- Born: Tłʼatsoh Arizona, US
- Died: Arizona, US
- Education: Self-taught
- Known for: Painting
- Patrons: Matthew Murphy

= Klah Tso =

Navajo painter active in the 1910s in Arizona

Klah Tso (mid-19th – early 20th century) was a Navajo painter. He is considered a pioneer Navajo easel painter, and was one of several proto-modern Navajo artists.

==Background==
Klah Tso was also known as Big Lefthanded, Big Lefthanded Chou, or Old Hostin Claw. He should not be confused with Hastiin Klah, the Navajo weaver, or Choh, the Navajo graphic artist. He lived near Tuba City, Arizona, or possibly Indian Wells. He was a traditional singer.

==Artwork==
From around 1902 to 1915, Klah Tso created equestrian and ceremonial paintings using natural pigments applied with a stick. The Navajo agent and trader, Matthew M. Murphy collected 29 of Klah Tso's sandpaintings, which were believed to be created between 1905 and 1912. The selling of his artwork to Murphy was a major part of what marked Klah Tso's work as proto-modern, as past Navajo artwork was only made for the use of the cultural group.

Klah Tso also adopted a variety of Western materials such as oil, gouache, tempera, and colored pencil. He painted representational, narrative works on brown cotton cloth.

Several of Klah Tso's works are in the collections of the National Anthropological Archives. The Ride portrays a line of Navajo riders following a man with a ceremonial staff. There is no background but the horses are kicking up a cloud of dust on the tan-dyed cotton cloth background. While some of his works are secular in subject matter, many portray Navajo ceremonies.

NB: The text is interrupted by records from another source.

/-- A map of the SAMPDIR section. -/
def zonesOk (s : List Byte) (m : Nat) : Bool :=
  let o := numAt s (0x10 + 48 * numAt s 0 4 + 4 * m) 4
  inH s o 1 128 && zeros s (o + 2) 2 && decide (o + 4 + 12 * numAt s o 2 ≤ s.length) &&
  (List.range (numAt s o 2)).all fun z =>
    let q := o + 4 + 12 * z
    zeros s (q + 6) 2 && decide (numAt s (q + 8) 4 < numAt s 0 4)

/-- The SAMPDIR section (R171). -/
def sampdirOk (c : Block) (s : List Byte) : Bool :=
  let n := numAt s 0 4
  let m := numAt s 4 4
  decide (1 ≤ n ∧ n ≤ 262144) && decide (1 ≤ m ∧ m ≤ 65536) && zeros s 8 8 && decide (0x10 + 48 * n + 4 * m ≤ s.length) &&
  (List.range n).all (sampleOk c s) && (List.range m).all (zonesOk s)

/-- Bytes of a wavetable of a frame count: 4,094 Q1.15 samples per frame (R163). -/
def waveLen (frames : Nat) : Nat := 8188 * frames

/-- The end of a loom's areas 1 to 6 (R257): the wavetables of loom `l` after its state areas, each aligned to 64 bytes. -/
def loomEnd (c : Block) (l : Nat) : Nat :=
  (List.range (numAt (c.sect 0xC) 0 4)).foldl (fun a w =>
    if waveMask c w / 2 ^ l % 2 = 1 then a + ceilMul (waveLen (numAt (c.sect 0xC) (6 + 16 * w) 2)) 64 else a) (waveBase c l)

/-- Whether the areas of every loom fit (R257): loom 0 ends below the DV32 mix blocks while an instance is enabled. -/
def loomsFit (c : Block) : Bool :=
  (List.range 4).all fun l => decide (loomEnd c l ≤ (if l = 0 ∧ legacyOn c then 0x1FF000 else 0x200000))

/-- The WAVES section (R163). -/
def wavesOk (c : Block) (s : List Byte) : Bool :=
  let n := numAt s 0 4
  decide (1 ≤ n ∧ n ≤ 256) && ((List.range n).all fun w =>
    let o := 4 + 16 * w
    decide (byteAt s o < 16) && zeros s (o + 1) 1 && inH s (o + 2) 1 256 && zeros s (o + 8) 8 &&
    decide (numAt s (o + 4) 4 + waveLen (numAt s (o + 2) 2) ≤ s.length)) && loomsFit c

/-- The TUNING section (R172). -/
def tuningOk (s : List Byte) : Bool :=
  s.length == 8256 && (List.range 16).all fun i =>
    let o := 516 * i
    decide (numAt s o 4 < 2) && (if numAt s o 4 = 0 then zeros s (o + 4) 512
      else (List.range 128).all fun k => decide (numAt s (o + 4 + 4 * k) 4 ≤ 0x7FFFFF))

/-- The values of N, and of the internal rate, that the configured OSR and the reachable rates allow (R33, R234): with auto_rate every
supported rate. -/
def reachable (c : Block) : List (Nat × Nat) :=
  if c.on TBU_REF_CFG_auto_rate then
    ([0, 1, 2, 3, 4, 5].map fun code =>
      let osr := 2 ^ osrFor (c.get SYS_CFG_osr) (fsHz code)
      (c.pick * osr, osr * fsHz code))
  else [(c.nInt, 2 ^ c.tbu.osr * c.fs)]

/-- The reachable values of N. -/
def reachableN (c : Block) : List Nat := (reachable c).map (·.1)

/-- A program record of the VCODE section (R234). -/
def vcodeRecOk (s : List Byte) (i : Nat) : Bool :=
  let o := 64 + 64 * i
  decide (0x40 ≤ byteAt s o) && decide (byteAt s (o + 1) < 16) && inB s (o + 2) 0 7 && zeros s (o + 3) 1 &&
  decide (numAt s (o + 4) 2 < numAt s 4 4) && ((List.range 5).all fun k => decide (numAt s (o + 8 + 4 * k) 4 ≤ 1048575)) &&
  zeros s (o + 0x1C) 4 && zeros s (o + 0x30) 16

/-- The VCODE section (R234). -/
def vcodeOk (c : Block) (s : List Byte) : Bool :=
  let q := numAt s 0 4
  decide (q ≤ 192) && decide (numAt s 4 4 ≤ 4096) && zeros s 8 56 && s.length == 64 + 64 * q + 16 * numAt s 4 4 &&
  (List.range q).all (vcodeRecOk s) && noRepeat ((List.range q).map fun i => byteAt s (64 + 64 * i)) &&
  ((allLayers c).all fun ly => ly.prog < 64 || (c.vcodeRec ly.prog).isNone || c.voiceCost ly.prog c.nInt != 0) &&
  c.plan.all fun e => e.prog < 64 || (c.vcodeRec e.prog).isNone || (reachableN c).all fun n => c.voiceCost e.prog n != 0

/-- The least state area of a ROM bus program at N and an internal rate (R262). -/
def busMem (prog n rate : Nat) : Nat :=
  match prog with
  | 0x10 => 256
  | 0x11 => 8 * (n + 1)
  | 0x12 => 32768
  | 0x13 => 262144 * ceilDiv rate 96000
  | 0x14 => 4096
  | _ => 0

/-- A plan entry (R258, R262, R273). -/
def entryOk (c : Block) (s : List Byte) (i : Nat) : Bool :=
  let e := entryAt s i
  let o := 0x240 + 32 * i
  ((0x10 ≤ e.prog && e.prog ≤ 0x14) || (0x40 ≤ e.prog && vcodeType c e.prog 1)) && inB s (o + 2) 1 15 && inB s (o + 3) 0 3 &&
  (!e.stereo || e.bus % 2 == 0) && (reachable c).all (fun x => decide (busMem e.prog x.1 x.2 ≤ e.mem)) && e.mem % 64 == 0 && zeros s (o + 12) 20 &&
  zeros s (0x240 + 32 * numAt s 0 4 + 1024 * i + 0x3F0) 16

/-- The buses that a list of entries takes as inputs, in order. -/
def entryBuses (es : List Entry) : List Nat := es.flatMap fun e => if e.stereo then [e.bus, e.bus + 1] else [e.bus]

/-- Whether a list is strictly rising. -/
def risingList : List Nat → Bool
  | [] => true
  | [_] => true
  | x :: y :: l => decide (x < y) && risingList (y :: l)

/-- A global LFO record at `o` (R195, R198): key sync, delay, fade-in and user frame are zero, and the shape is no user frame. -/
def globalLfoOk (s : List Byte) (o : Nat) : Bool :=
  decide (byteAt s o ≤ 5) && maskB s (o + 1) 5 &&
  (if byteAt s (o + 1) % 2 = 1 then inH s (o + 2) 0x0010 0xFFFF else inH s (o + 2) 0x0001 0xC800) && zeros s (o + 6) 26

/-- The MIX section (R273). -/
def mixOk (c : Block) (s : List Byte) : Bool :=
  let n := numAt s 0 4
  decide (n ≤ 256) && zeros s 8 56 && s.length == 0x240 + 1056 * n && (List.range 16).all (fun i => globalLfoOk s (0x40 + 32 * i)) &&
  (List.range n).all (entryOk c s) && risingList (entryBuses c.plan) && loomsFit c

/-- The CHAIN section (R274). -/
def chainOk (c : Block) (s : List Byte) : Bool :=
  let cfg := numAt s 0 4
  let setOk (x : Nat) : Bool := x % 8 == 7 || cfg.testBit (x % 8)
  s.length == 2064 && zeros s 4 12 && decide (cfg &&& 0x1FF = cfg) &&
  (List.range 256).all (fun l => let x := numAt s (0x10 + 4 * l) 4; decide (x &&& 0x7777F = x) && setOk x) &&
  (List.range 128).all (fun l => let x := numAt s (0x410 + 4 * l) 4; decide (x &&& 0x7F = x) && setOk x) &&
  (List.range 128).all (fun l => let x := numAt s (0x610 + 4 * l) 4; decide (x &&& 0x1FF3 = x)) &&
  decide (gCeil c + c.wft.d * c.pick ≤ 256)

/-- The buses that a template writes (R177, R178, R374). -/
def templateBuses (t : List Byte) : List Nat :=
  let o := byteAt t 0xA
  (match byteAt t 0xB with
    | 0 => [o, o + 1]
    | 1 => [o]
    | _ => []) ++
  (List.range 4).flatMap fun k =>
    let s := byteAt t (0x1D0 + 4 * k)
    if s = 0xFF then [] else if byteAt t (0x1D1 + 4 * k) % 2 = 1 then [s] else [s, s + 1]

/-- The buses of an instance of a LEGACY section. -/
def instanceBuses (s : List Byte) (i : Nat) : List Nat :=
  let m := byteAt s (0x40 + 64 * i)
  let n := byteAt s (0x41 + 64 * i)
  [m, m + 1, n, n + 1]

/-- The record of an instance (R374). -/
def instanceOk (c : Block) (s : List Byte) (on : Bool) (i : Nat) : Bool :=
  let o := 0x40 + 64 * i
  let off := numAt s (o + 8) 8
  let len := numAt s (o + 16) 4
  let bs := instanceBuses s i
  decide (numAt s o 4 < 0x1000000) && zeros s (o + 4) 4 && zeros s (o + 20) 12 &&
  zeros s (o + 0x23) 9 && zeros s (o + 0x2C) 19 && decide (byteAt s (o + 0x20) < 4) && decide (byteAt s (o + 0x3F) < 32) &&
  (!on || (decide (1 ≤ len ∧ len ≤ 16777216 ∧ off + 2 * len ≤ c.sys.sampLen) && off % 64 == 0 &&
    byteAt s o % 2 == 0 && byteAt s (o + 1) % 2 == 0 &&
    (List.range c.templateCount).all (fun k => (templateBuses (c.templateBytes k)).all fun x => !bs.contains x) &&
    c.plan.all (fun e => !bs.contains e.ret0 && (e.ret1 == 0xFF || !bs.contains e.ret1) && (entryBuses [e]).all fun x => !bs.contains x) &&
    bs.all fun x => numAt (c.sect 0xE) (0x10 + 4 * x) 4 % 8 == 4))

/-- The LEGACY section (R368, R373, R374). -/
def legacyOk (c : Block) (s : List Byte) : Bool :=
  let on (i : Nat) : Bool := (numAt s 0 4).testBit i
  s.length == 320 && decide (numAt s 0 4 < 16) && zeros s 0xC 52 && (List.range 4).all (fun i => instanceOk c s (on i) i) &&
  (List.range 4).all (fun i => (List.range i).all fun j => !(on i && on j) || (instanceBuses s i).all fun x => !(instanceBuses s j).contains x) &&
  (!legacyOn c || (!dvOverload c && ((allLayers c).all fun ly => ly.mask != 1) && c.plan.all (fun e => !e.on 0) &&
    numAt (c.sect 5) 0 4 % 2 == 1))

/-- The REGS section (R390). -/
def regsOk (s : List Byte) : Bool :=
  let n := numAt s 0 4
  decide (n ≤ 8192) && zeros s 4 12 && s.length == 16 + 8 * n &&
  (List.range n).all fun i => let o := numAt s (16 + 8 * i) 4; o % 4 == 0 && decide (o < 0x4000000)

/-! ### The SEC section (R439, R444, R448) -/

/-- The library key that a SEC section carries (R444); none when its wrap fails. -/
def libraryKey (lkek : List Byte) (serial : Nat) (s : List Byte) : Option (List Byte) :=
  let k := (lkek ++ List.replicate 16 0).take 16
  keyUnwrap (if byteAt s 0 / 4 % 2 = 1 then (hmacSha256 k (leBytes 8 serial)).take 16 else k) (slice s 0x10 40)

/-- Whether a field may be burned: it is blank or holds the value already. -/
def burnable (old new : List Byte) : Bool := old == [] || old == new

/-- The fuses after a provisioning (R448): each requested field whose fuses are blank is burned. -/
def burnFuses (s : List Byte) (f : Fuses) : Fuses :=
  let r := byteAt s 0x40
  let put (bit : Nat) (old new : List Byte) : List Byte := if r.testBit bit ∧ old = [] then new else old
  { f with keyHash := put 4 f.keyHash (slice s 0x50 32), unlockKey := put 5 f.unlockKey (slice s 0x70 32)
           password := put 6 f.password (slice s 0x90 16), lkek := put 7 f.lkek (slice s 0xA0 16)
           dbgLock := f.dbgLock || r.testBit 0, imgAuth := f.imgAuth || r.testBit 1
           method := if f.method = 0 then r / 4 % 4 else f.method }

/-- The SEC section (R448): a burn needs VIN at 8.0 V or more, and fuses that read back what was burned. -/
def secOk (c : Block) (s : List Byte) : Bool :=
  let r := byteAt s 0x40
  let f := c.sec.burned
  let burn := byteAt s 0 % 2 == 1
  s.length == 192 && decide (numAt s 0 4 < 8) && zeros s 4 12 && zeros s 0x38 8 && decide (numAt s 0x40 4 < 256) && zeros s 0x44 12 &&
  zeros s 0xB0 16 &&
  (!burn || ((!r.testBit 4 || burnable f.keyHash (slice s 0x50 32)) && (!r.testBit 5 || burnable f.unlockKey (slice s 0x70 32)) &&
    (!r.testBit 6 || burnable f.password (slice s 0x90 16)) && (!r.testBit 7 || burnable f.lkek (slice s 0xA0 16)) &&
    (r / 4 % 4 == 0 || f.method == 0 || f.method == r / 4 % 4) &&
    (burnFuses s f == f || (decide (8000 ≤ c.get PWR_VIN_vin) && !c.sys.burnBad)))) &&
  (byteAt s 0 / 2 % 2 == 0 || (libraryKey c.sec.fuses.lkek c.sec.serial s).isSome)

/-! ### Validation in the order of R384 -/

/-- The block as a section map would configure it, to judge the sections by: the formats, the rate and the response sets. `samp`
is the length of SAMPDATA. -/
def tentative (b : Block) (secs : FMap (List Byte)) (samp : Nat) : Block :=
  let get (ty : Nat) : List Byte := FMap.get (fun _ => []) secs ty
  let b1 := { b with img := secs, sys := { b.sys with sampLen := samp } }
  let b2 := if get 1 = [] then b1 else b1.setNum SYS_CFG (numAt (get 1) 0 4 % 0x800)
  let b3 := if get 3 = [] then b2 else b2.setNum TBU_REF_CFG (numAt (get 3) 0 4 % 0x400)
  let rate := if b3.get TBU_REF_CFG_rate ≤ 5 then b3.get TBU_REF_CFG_rate else 2
  let b4 := b3.put TBU_REF_STAT_det_rate rate
  let b5 := { b4 with tbu := { b4.tbu with osr := osrFor (b4.get SYS_CFG_osr) (fsHz rate) } }
  let b6 := if get 0xE = [] then b5 else b5.setNum DCH_CFG (numAt (get 0xE) 0 4 % 0x200)
  if get 0x12 = [] then b6 else b6.setNum LEG_CTL (numAt (get 0x12) 0 4 % 16)

/-- The checks of one section type. -/
def sectionOk (c : Block) (ty : Nat) (s : List Byte) : Bool :=
  match ty with
  | 0x13 => secOk c s
  | 0x01 => sysOk s
  | 0x02 => pwrOk s
  | 0x14 => Config.mpfwOk s
  | 0x03 => timeOk s
  | 0x15 => tuningOk s
  | 0x09 => vcodeOk c s
  | 0x08 => vparamOk c s
  | 0x0A => sampdirOk c s
  | 0x0C => wavesOk c s
  | 0x07 => progsOk c s
  | 0x06 => allocOk c s
  | 0x0E => chainOk c s
  | 0x0D => mixOk c s
  | 0x05 => dealerOk c s
  | 0x0F => sapOk s c.fs (numAt (c.sect 3) 0 4)
  | 0x10 => cvoOk s (c.sect 0xE)
  | 0x11 => weftOk s ((List.range 64).map fun p => byteAt (c.sect 6) (0x48 + 32 * p))
  | 0x04 => eventOk s
  | 0x12 => legacyOk c s
  | 0x16 => regsOk s
  | _ => true

/-- The section types in the order of R384. -/
def applyOrder : List Nat :=
  [0x13, 0x01, 0x02, 0x14, 0x03, 0x15, 0x09, 0x08, 0x0A, 0x0C, 0x07, 0x06, 0x0E, 0x0D, 0x05, 0x0F, 0x10, 0x11, 0x04, 0x12, 0x16]

/-- The required sections (R383). -/
def requiredTypes : List Nat := [1, 3, 4, 5, 6, 7, 8, 0xE]

/-- The end of the VPARAM templates and of SAMPDATA as R385 places them, in bytes; the LEGACY data lies inside SAMPDATA. -/
def vparamEnd (t : List Sect) : Nat := ((sectOf t 8).map fun x => x.len - 64).getD 0
/-- Where SAMPDATA begins. -/
def sampStart (t : List Sect) : Nat := ceilMul (vparamEnd t) 65536
/-- The first byte above SAMPDATA. -/
def sampEnd (t : List Sect) : Nat := sampStart t + ((sectOf t 0xB).map (·.len)).getD 0
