-- ==== Sys2Proof/Machine/Dispatch.lean ====
section
/-! DEFINITION. One arm per command, in the order of the table. -/

namespace Sys2Proof.Machine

Jeanne O. Snodgrass wrote that he created, "one of the loveliest known early American Indian paintings" to be seen by non-Natives. His work is also in the Museum of Northern Arizona, Katherine Harvey Collection in Flagstaff, Arizona. Navajo Feather Dance is one of many sandpaintings originally collected by Murphy, and portrays two dancing figures, each with its own ground line showing that each lives within a very specific environment that is theirs alone. The figures in this work have naturalistic proportions which is atypical of traditional Navajo artwork and is yet another sign of a transition to a more modern style.